Conyers added that "further delay in receiving these materials will not serve any constructive purpose."

The subpoena demands that Gonzales turn over the material by Monday at 2 p.m., according to a copy released by the committee. It does not require Justice to reproduce copies of documents, totaling nearly 4,000 pages, that were turned over in recent weeks, except in cases where the previous versions were censored.

The Justice Department did not immediately respond.

The subpoena was issued today, one week before the Attorney General is scheduled to appear before the committee to answer questions about the purge.
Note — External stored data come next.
-- ==== Sys2Proof/Laws/State.lean ====
section
/-! SUPPORT. One lemma for each field of State and each named update of it: what the update leaves alone. -/

namespace Sys2Proof.Machine

/-! ## setBits -/

@[simp] theorem State.setBits_pending (s : State) (a : Nat) (m v : Word) : (s.setBits a m v).pending = s.pending := rfl
@[simp] theorem State.setBits_stale (s : State) (a : Nat) (m v : Word) : (s.setBits a m v).stale = s.stale := rfl
@[simp] theorem State.setBits_tick (s : State) (a : Nat) (m v : Word) : (s.setBits a m v).tick = s.tick := rfl
@[simp] theorem State.setBits_eng (s : State) (a : Nat) (m v : Word) : (s.setBits a m v).eng = s.eng := rfl
@[simp] theorem State.setBits_sch (s : State) (a : Nat) (m v : Word) : (s.setBits a m v).sch = s.sch := rfl
@[simp] theorem State.setBits_secs (s : State) (a : Nat) (m v : Word) : (s.setBits a m v).secs = s.secs := rfl
@[simp] theorem State.setBits_locks (s : State) (a : Nat) (m v : Word) : (s.setBits a m v).locks = s.locks := rfl
@[simp] theorem State.setBits_pwr (s : State) (a : Nat) (m v : Word) : (s.setBits a m v).pwr = s.pwr := rfl
@[simp] theorem State.setBits_mem (s : State) (a : Nat) (m v : Word) : (s.setBits a m v).mem = s.mem := rfl
@[simp] theorem State.setBits_tw (s : State) (a : Nat) (m v : Word) : (s.setBits a m v).tw = s.tw := rfl
@[simp] theorem State.setBits_net (s : State) (a : Nat) (m v : Word) : (s.setBits a m v).net = s.net := rfl
@[simp] theorem State.setBits_ldg (s : State) (a : Nat) (m v : Word) : (s.setBits a m v).ldg = s.ldg := rfl
@[simp] theorem State.setBits_lanes (s : State) (a : Nat) (m v : Word) : (s.setBits a m v).lanes = s.lanes := rfl
@[simp] theorem State.setBits_afe (s : State) (a : Nat) (m v : Word) : (s.setBits a m v).afe = s.afe := rfl
@[simp] theorem State.setBits_cal (s : State) (a : Nat) (m v : Word) : (s.setBits a m v).cal = s.cal := rfl
@[simp] theorem State.setBits_out (s : State) (a : Nat) (m v : Word) : (s.setBits a m v).out = s.out := rfl
@[simp] theorem State.setBits_boot (s : State) (a : Nat) (m v : Word) : (s.setBits a m v).boot = s.boot := rfl
@[simp] theorem State.setBits_pins (s : State) (a : Nat) (m v : Word) : (s.setBits a m v).pins = s.pins := rfl
@[simp] theorem State.setBits_host (s : State) (a : Nat) (m v : Word) : (s.setBits a m v).host = s.host := rfl
@[simp] theorem State.setBits_free (s : State) (a : Nat) (m v : Word) : (s.setBits a m v).free = s.free := rfl
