/-- A descriptor's commit. -/
theorem Memory.wf_commitDesc {s : State} (h : Memory.wf s = true) (d : Nat) (v : Word) : Memory.wf (s.commitDesc d v) = true := by
  refine Memory.wf_setWord (Memory.wf_commitStaged ?_ ..) ..
  simp only [Memory.wf, Bool.and_eq_true] at *
  simp only [storeWf_storeWrite, h, and_self]

end Sys2Proof.Machine
end

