theorem State.periodFits_disarm (hs : Memory.wf s = true) (p : Nat) : s.disarm.periodFits p = s.periodFits p := by
  refine State.periodFits_congr (Keeps.disarm s .secs (by decide)) (fun n => (RegsKept.disarm hs).isSet ?_) p
  simp only [F.SEC_CTL_IMG, A.SYS_KEY, List.mem_singleton]
  omega

end

theorem State.pwr_refused_disarm (s : State) (acc : Accessor) : (s.disarm.refused acc).pwr = s.pwr :=
  ((Keeps.disarm s).append (Keeps.refused _ acc)) .pwr (by decide)

section
variable {s : State} {acc : Accessor} {v : Word}

/-- PERIOD with the key and a place in the queue: a value below 8 is ignored, one that an image does not fit rejected, any other posted. -/
theorem State.written_period_spec (hs : Memory.wf s = true) (on : s.isOn .core = true) (h0 : acc.sector = 0) (harmed : s.armed = true)
    (hroom : s.pwr.posts.length < 8) :
    let t := s.written acc A.SCH_FRAME v
    (v.toNat < 8 → t.armed = false ∧ t.pwr = s.pwr ∧ RegsKept [A.SYS_KEY] s t) ∧
      (8 ≤ v.toNat → s.periodFits v.toNat = false → t.armed = false ∧ t.pwr = s.pwr ∧ t.isSet F.SCH_SYNC_PREJ = true ∧
        RegsKept [A.SYS_KEY, A.SCH_SYNC] s t) ∧
      (8 ≤ v.toNat → s.periodFits v.toNat = true → t.armed = false ∧
        t.pwr = { s.pwr with posts := s.pwr.posts ++ [⟨A.SCH_FRAME, 0x3FFFF, v, acc, 0⟩] } ∧ RegsKept [A.SYS_KEY] s t) := by
  have hdis := RegsKept.disarm hs
  have hwf := Memory.wf_disarm hs
  have hpwr : s.disarm.pwr = s.pwr := Keeps.disarm s .pwr (by decide)
  have hoff := State.armed_disarm hs
  rw [State.written_period on h0 harmed hroom, State.writePeriod, State.periodFits_disarm hs]
  refine ⟨fun hlow => ?_, fun hhigh hfit => ?_, fun hhigh hfit => ?_⟩
  · rw [if_pos hlow]
    exact ⟨hoff, hpwr, hdis⟩
  · rw [if_neg (by omega), if_pos (by simp [hfit])]
    have hflag := RegsKept.setFlag hwf F.SCH_SYNC_PREJ
    exact ⟨(hflag.armed (by decide)).trans hoff, (Keeps.setFlag _ F.SCH_SYNC_PREJ .pwr (by decide)).trans hpwr,
      State.isSet_setFlag_self (Memory.wf_regs hwf) _ rfl, hdis.append hflag⟩
  · rw [if_neg (by omega), if_neg (by simp [hfit])]
    have hpost := RegsKept.post s.disarm acc A.SCH_FRAME (BitVec.allOnes 18) v
    exact ⟨(hpost.armed (by simp)).trans hoff, State.pwr_disarm_post s acc .., hdis.append hpost⟩

theorem State.written_period_other (hs : Memory.wf s = true) (h0 : acc.sector ≠ 0) :
    (s.written acc A.SCH_FRAME v).pwr = s.pwr ∧ RegsKept [A.SYS_KEY, A.SEQ_XST acc.sector] s (s.written acc A.SCH_FRAME v) := by
  cases on : s.isOn .core with
  | false =>
    rw [State.written_off on]
    exact ⟨rfl, .refl _ s⟩
  | true =>
    obtain ⟨-, hregs, -⟩ := State.disarm_refused_spec hs acc
    rw [State.written_period_guest on h0]
    exact ⟨State.pwr_refused_disarm s acc, hregs⟩

end

/-- Settles O53: each case of the statement is the case of a register write that the lemmas above describe. -/
theorem registerWrites : Obligations.RegisterWrites := by
  intro s acc v n i hs on write ix logged plain
  have hix : ix = keyIndex acc := by cases acc <;> rfl
  have hprog : ix = 0 → acc.isProg = true := by cases acc <;> simp [ix, Accessor.isProg]
  have hhost : ix = 1 → acc.isProg = false := by cases acc <;> simp [ix, Accessor.isProg]
  have hlog : ∀ code detail t, (s.mem.logq.length < 4 →
      t.mem.logq = s.mem.logq ++ [⟨8, acc.sector.val, keyIndex acc, code, BitVec.ofNat 18 detail, s.tick⟩]) → logged code detail t := by
    intro code detail t h
    simpa only [logged, hix] using h
  refine ⟨?coreOff, ?windowTaken, ?windowRejected, ?keyArms, ?keyRefused, ?keyExpires, ?keyStands, ?keyAddress, ?plainRegisters,
    ?laneGranted, ?laneNotGranted, ?posted, ?period, ?periodGuest⟩
  case coreOff =>
    intro off a
    exact ⟨congrArg Host.Outcome.next (State.writeReg_off off acc a v), congrArg Host.Outcome.next (if_neg (by simp [off]))⟩
  case windowTaken =>
    exact fun h0 harmed hstop hclash hon => completes_registerWrite (State.written_secWin_taken hs hon h0 harmed n hstop hclash)
  case windowRejected =>
    exact fun h0 harmed hrej hon => completes_registerWrite (State.written_secWin_rejected hs hon h0 harmed n hrej)
  case keyArms =>
    rintro hon rfl
    exact completes_sysKeyWrite hon ⟨State.armed_putKey hs 256 1, rfl, RegsKept.putKey hs 256 1, Keeps.putKey s 256 1⟩
  case keyRefused =>
    intro hon hv
    obtain ⟨harmed, hlogq, hrest⟩ := State.keyWrite_other (acc := acc) hs hv
    exact completes_sysKeyWrite hon ⟨harmed, hlog _ _ _ hlogq, hrest⟩
  case keyExpires =>
    intro hzero
    exact ⟨_, congrArg Host.Outcome.next (if_pos hzero), State.armed_disarm hs, RegsKept.disarm hs, Keeps.disarm s⟩
  case keyStands => exact fun hne => congrArg Host.Outcome.next (if_neg hne)
  case keyAddress => exact congrArg Host.Outcome.next (State.written_sysKey s acc v)
  case plainRegisters =>
    intro p hp
    obtain ⟨r, ix, h⟩ := exists_plainKeyed (n := n) hp
    refine ⟨fun h0 harmed hon => completes_registerWrite (h.written_armed hs hon h0 harmed), fun h0 harmed hchange hon => ?_,
      fun h0 harmed hsame hon => ?_, fun h0 hon => ?_⟩
    · obtain ⟨hlogq, hrest⟩ := h.written_locked hs hon h0 harmed hchange
      exact completes_registerWrite ⟨hlog _ _ _ hlogq, hrest⟩
    · exact completes_registerWrite (by rw [h.written_same hon h0 harmed hsame]; exact ⟨.refl _ s, .refl _ s⟩)
    · obtain ⟨harmed, hregs, hkeep, hflag, honly⟩ := State.disarm_refused_spec hs acc
      rw [← h.written_guest hon h0 (v := v)] at harmed hregs hkeep hflag honly
      exact completes_registerWrite ⟨harmed, hregs, hkeep, fun e => hflag (hprog e), fun e => honly (hhost e)⟩
  case laneGranted => exact fun hlane hon => completes_registerWrite (State.written_laneCtl hs hon i hlane)
  case laneNotGranted =>
    intro hlane hon
    obtain ⟨-, hregs, -⟩ := State.disarm_refused_spec hs acc
    exact completes_registerWrite (State.written_laneCtl_other (v := v) hon i hlane ▸ hregs)
  case posted =>
    refine fun h0 => ⟨fun hroom hon => completes_registerWrite (State.written_pwrLret hs hon h0 hroom), fun hfull hone => ?_,
      fun hfull hzero hon => ?_⟩
    · refine congrArg Host.Outcome.next (?_ : s.written acc A.PWR_LRET v = s)
      cases hon : s.isOn .core with
      | false => exact State.written_off hon _
      | true => rw [State.written_pwrLret_full hon h0 hfull, hhost hone]; rfl
    · refine completes_registerWrite ?_
      rw [State.written_pwrLret_full hon h0 hfull, hprog hzero]
      exact State.postBreach_spec hs
  case period =>
    intro hon h0 harmed hroom
    obtain ⟨hlow, hreject, hpost⟩ := State.written_period_spec (v := v) hs hon h0 harmed hroom
    exact ⟨fun hv => completes_periodWrite (hlow hv), fun hv hfit => completes_periodWrite (hreject hv hfit),
      fun hv hfit => completes_periodWrite (hpost hv hfit)⟩
  case periodGuest => exact fun h0 => completes_periodWrite (State.written_period_other hs h0)

end Sys2Proof.Machine
end
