-- ==== Sys2Proof/WellFormed.lean ====
section
/-! DEFINITION. Well-formed instructions. The one check the spec makes on an encoding's fields is the
count of a request: "legal counts are 0 to 32" and the block never builds another (spec/30_encoding.md R74).
A response header may hold any count: one over 32 is handled (spec/42_transceiver.md R150). -/

namespace Sys2Proof

/-- Legal register counts: 0 to 32 (R74). -/
def legalCount (count : BitVec 6) : Bool := decide (count.toNat ≤ 32)

/-- The instruction is one the block can meet: a request it sends has a legal count (R74). -/
def WellFormed : Instr → Bool
  | .pktDefault _ => true
  | .pktClear _ => true
  | .pktBuild _ => true
  | .pktCrc8 _ => true
  | .pktCheck _ => true
  | .pktCount _ => true
  | .pktCode _ => true
  | .xcvrSetup => true
  | .xcvrDiscard => true
  | .xcvrExchange => true
  | .drvNew => true
  | .regGet => true
  | .regGet1 => true
  | .regSet => true
  | .regSet1 => true
  | .regModify => true
  | .wireReadReq count => legalCount count
  | .wireWriteReq count => legalCount count
  | .wireRespOk _ => true
  | .wireRespCorrupt _ => true
  | .wireRespError _ => true
  | .wireRespReserved _ => true

end Sys2Proof
end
Not to be left out, the Senate is getting in the game too. Both of the Senators from Wisconsin are probing the wrongful prosecution and conviction of a state employee. Georgia Thompson was wrongly convicted on a corruption charge and served four months in prison, simply for doing her job in a Democratic administration. On appeal, the verdict was vacated and the defendant ordered immediately released from custody.

The case against Ms. Thompson was flogged mightily during the run-up to the mid-term electiosn. Now we know that it was a political witch-hunt and the conviction of Ms. Thompson was cited prominently by Republicans during an unsuccessful challenge of Wisconsin's Democratic governor last year.

It is obvious to all that her persecution was political. Those responsible need to pay, and pay dearly.

Justice can not be subverted and politicized. Not by either side. Not if we want to remain a society of laws.